-- ==== Sys2Proof/Machine/Route.lean ====
section
/-! DEFINITION. The route decision (R31, R34, R36 to R42, R106) and what a freed job place lets happen (R54). -/

namespace Sys2Proof.Machine

/-- A candidate of the route: an entry of the table or the general range (R38). -/
structure Candidate where
  ref : RangeRef
  entry : RangeEntry
deriving DecidableEq, Repr

/-- What a route ends with (R42). -/
structure Route where
  pocket : Fin 21
  range : Option RangeRef
  tolSet : Fin 4
  nominal : Option (Fin 21) := .none
  cause : Option Cause := .none
deriving DecidableEq, Repr

/-- The general range (R34). -/
def generalRange : RangeEntry where
  enabled := true
  group := storagePockets

/-- A tag matches an enabled entry when the leading prefix-length bits of tag and base are equal (R31). -/
def RangeEntry.matches (e : RangeEntry) (t : Tag) : Bool :=
  e.enabled && (t >>> (32 - e.prefixLength) == e.base >>> (32 - e.prefixLength))

/-- The candidate list (R38). -/
def Routing.candidates (x : Routing) (t : Option Tag) : List Candidate :=
  if x.general then [⟨.general, generalRange⟩]
  else ((List.finRange 8).filter fun n => (t.map x.entries[n].matches).getD false).map fun n => ⟨.entry n, x.entries[n]⟩

/-- The cap test applies: the candidate has a cap, the record a customer, and the customer's bag count is at least the
cap (R39). -/
def State.capped (s : State) (r : Record) (e : RangeEntry) : Bool :=
  decide (0 < e.cap) && match r.advice with
    | .none => false
    | some a => decide (e.cap ≤ customerBags s.cr.records a.customer r.receipt)

/-- The third to fifth stages, for one open candidate and then those after it (R39 to R41). -/
def State.routeOpen (s : State) (r : Record) : Candidate → List Candidate → Route
  | c, rest =>
    if s.capped r c.entry then { pocket := 0, range := some c.ref, tolSet := c.entry.tolSet, cause := some .cap }
    else match c.entry.group.find? (fun p => s.pcc.fits p r.size) with
      | some p =>
        if c.entry.audit then
          { pocket := 0, range := some c.ref, tolSet := c.entry.tolSet, nominal := some p, cause := some .audit }
        else { pocket := p, range := some c.ref, tolSet := c.entry.tolSet }
      | .none =>
        match rest with
        | [] => { pocket := 0, range := some c.ref, tolSet := c.entry.tolSet, cause := some .noRoom }
        | next :: rest => s.routeOpen r next rest

/-- The causes set at identification, at which the first stage ends the route (R37). -/
def Cause.atIdentification : Cause → Bool
  | .noTag | .twoTags | .dupTag => true
  | .noRange | .rangeClosed | .cap | .noRoom | .audit => false

/-- The second stage: no candidate, none open, or the open ones in order (R38). -/
def State.routeAmong (s : State) (r : Record) (candidates : List Candidate) : Route :=
  match candidates, candidates.filter fun c => !c.entry.closed with
  | [], _ => { pocket := 0, range := .none, tolSet := 0, cause := some .noRange }
  | first :: _, [] => { pocket := 0, range := some first.ref, tolSet := first.entry.tolSet, cause := some .rangeClosed }
  | _ :: _, c :: rest => s.routeOpen r c rest

/-- The route of the drop's record (R37 to R41). -/
def State.route (s : State) (r : Record) : Route :=
  match r.cause.filter Cause.atIdentification with
  | some cause => { pocket := 0, range := .none, tolSet := 0, cause := some cause }
  | .none => s.routeAmong r (s.trt.candidates r.tag)

/-- The write of the route's result into the record (R42). -/
def Record.routed (r : Record) (x : Route) : Record :=
  { r with range := x.range, tolSet := x.tolSet, nominal := x.nominal, cause := x.cause }

/-- The sequencer offers its positioning request: refused in FAULT, where it enters JAMMED (R83, R107). -/
def State.offerIntake (s : State) (p : Fin 21) : State :=
  if s.pcc.drum = .fault then s.enterJammed else s.enqueue { source := .intake, target := p, pocket := p }

/-- The route decision, one event (R106): the route is written, the hold moves to the chosen pocket (R74), POSITION is
entered, the job is queued (R53), and the positioning request is offered (R107). -/
def State.decideRoute (s : State) : State :=
  match s.intakeRecord with
  | .none => s
  | some r =>
    let x := s.route r
    let s := s.update r.receipt fun r => r.routed x
    let s := s.setHold (some ⟨x.pocket, r.size.getD 0⟩)
    let s := s.setIntake { s.intake with phase := .position
                                         readings := { s.intake.readings with chosen := some x.pocket } }
    (s.queueJob r.receipt r.tag).offerIntake x.pocket

/-- In ROUTE with a free place in the job queue, the route decision is taken at once (R54, R106). -/
def State.takeRoute (s : State) : State :=
  if s.intake.phase = .route ∧ 1 ≤ s.freePlaces then s.decideRoute else s

/-- Entry to ROUTE (R105, R106). -/
def State.enterRoute (s : State) : State :=
  (s.setIntake { s.intake with phase := .route, weighTimer := .none }).takeRoute

end Sys2Proof.Machine
end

====

What the exercise asks:
Output the records in full, exactly.

Solved problem:
-- ==== Sys2Proof/Machine/Route.lean ====
section
/-! DEFINITION. The route decision (R31, R34, R36 to R42, R106) and what a freed job place lets happen (R54). -/

namespace Sys2Proof.Machine

/-- A candidate of the route: an entry of the table or the general range (R38). -/
structure Candidate where
  ref : RangeRef
  entry : RangeEntry
deriving DecidableEq, Repr

/-- What a route ends with (R42). -/
structure Route where
  pocket : Fin 21
  range : Option RangeRef
  tolSet : Fin 4
  nominal : Option (Fin 21) := .none
  cause : Option Cause := .none
deriving DecidableEq, Repr

/-- The general range (R34). -/
def generalRange : RangeEntry where
  enabled := true
  group := storagePockets

/-- A tag matches an enabled entry when the leading prefix-length bits of tag and base are equal (R31). -/
def RangeEntry.matches (e : RangeEntry) (t : Tag) : Bool :=
  e.enabled && (t >>> (32 - e.prefixLength) == e.base >>> (32 - e.prefixLength))

/-- The candidate list (R38). -/
def Routing.candidates (x : Routing) (t : Option Tag) : List Candidate :=
  if x.general then [⟨.general, generalRange⟩]
  else ((List.finRange 8).filter fun n => (t.map x.entries[n].matches).getD false).map fun n => ⟨.entry n, x.entries[n]⟩

/-- The cap test applies: the candidate has a cap, the record a customer, and the customer's bag count is at least the
cap (R39). -/
def State.capped (s : State) (r : Record) (e : RangeEntry) : Bool :=
  decide (0 < e.cap) && match r.advice with
    | .none => false
    | some a => decide (e.cap ≤ customerBags s.cr.records a.customer r.receipt)

/-- The third to fifth stages, for one open candidate and then those after it (R39 to R41). -/
def State.routeOpen (s : State) (r : Record) : Candidate → List Candidate → Route
  | c, rest =>
    if s.capped r c.entry then { pocket := 0, range := some c.ref, tolSet := c.entry.tolSet, cause := some .cap }
    else match c.entry.group.find? (fun p => s.pcc.fits p r.size) with
      | some p =>
        if c.entry.audit then
          { pocket := 0, range := some c.ref, tolSet := c.entry.tolSet, nominal := some p, cause := some .audit }
        else { pocket := p, range := some c.ref, tolSet := c.entry.tolSet }
      | .none =>
        match rest with
        | [] => { pocket := 0, range := some c.ref, tolSet := c.entry.tolSet, cause := some .noRoom }
        | next :: rest => s.routeOpen r next rest

/-- The causes set at identification, at which the first stage ends the route (R37). -/
def Cause.atIdentification : Cause → Bool
  | .noTag | .twoTags | .dupTag => true
  | .noRange | .rangeClosed | .cap | .noRoom | .audit => false

/-- The second stage: no candidate, none open, or the open ones in order (R38). -/
def State.routeAmong (s : State) (r : Record) (candidates : List Candidate) : Route :=
  match candidates, candidates.filter fun c => !c.entry.closed with
  | [], _ => { pocket := 0, range := .none, tolSet := 0, cause := some .noRange }
  | first :: _, [] => { pocket := 0, range := some first.ref, tolSet := first.entry.tolSet, cause := some .rangeClosed }
  | _ :: _, c :: rest => s.routeOpen r c rest

/-- The route of the drop's record (R37 to R41). -/
def State.route (s : State) (r : Record) : Route :=
  match r.cause.filter Cause.atIdentification with
  | some cause => { pocket := 0, range := .none, tolSet := 0, cause := some cause }
  | .none => s.routeAmong r (s.trt.candidates r.tag)

/-- The write of the route's result into the record (R42). -/
def Record.routed (r : Record) (x : Route) : Record :=
  { r with range := x.range, tolSet := x.tolSet, nominal := x.nominal, cause := x.cause }

/-- The sequencer offers its positioning request: refused in FAULT, where it enters JAMMED (R83, R107). -/
def State.offerIntake (s : State) (p : Fin 21) : State :=
  if s.pcc.drum = .fault then s.enterJammed else s.enqueue { source := .intake, target := p, pocket := p }

/-- The route decision, one event (R106): the route is written, the hold moves to the chosen pocket (R74), POSITION is
entered, the job is queued (R53), and the positioning request is offered (R107). -/
def State.decideRoute (s : State) : State :=
  match s.intakeRecord with
  | .none => s
  | some r =>
    let x := s.route r
    let s := s.update r.receipt fun r => r.routed x
    let s := s.setHold (some ⟨x.pocket, r.size.getD 0⟩)
    let s := s.setIntake { s.intake with phase := .position
                                         readings := { s.intake.readings with chosen := some x.pocket } }
    (s.queueJob r.receipt r.tag).offerIntake x.pocket

/-- In ROUTE with a free place in the job queue, the route decision is taken at once (R54, R106). -/
def State.takeRoute (s : State) : State :=
  if s.intake.phase = .route ∧ 1 ≤ s.freePlaces then s.decideRoute else s

/-- Entry to ROUTE (R105, R106). -/
def State.enterRoute (s : State) : State :=
  (s.setIntake { s.intake with phase := .route, weighTimer := .none }).takeRoute

end Sys2Proof.Machine
end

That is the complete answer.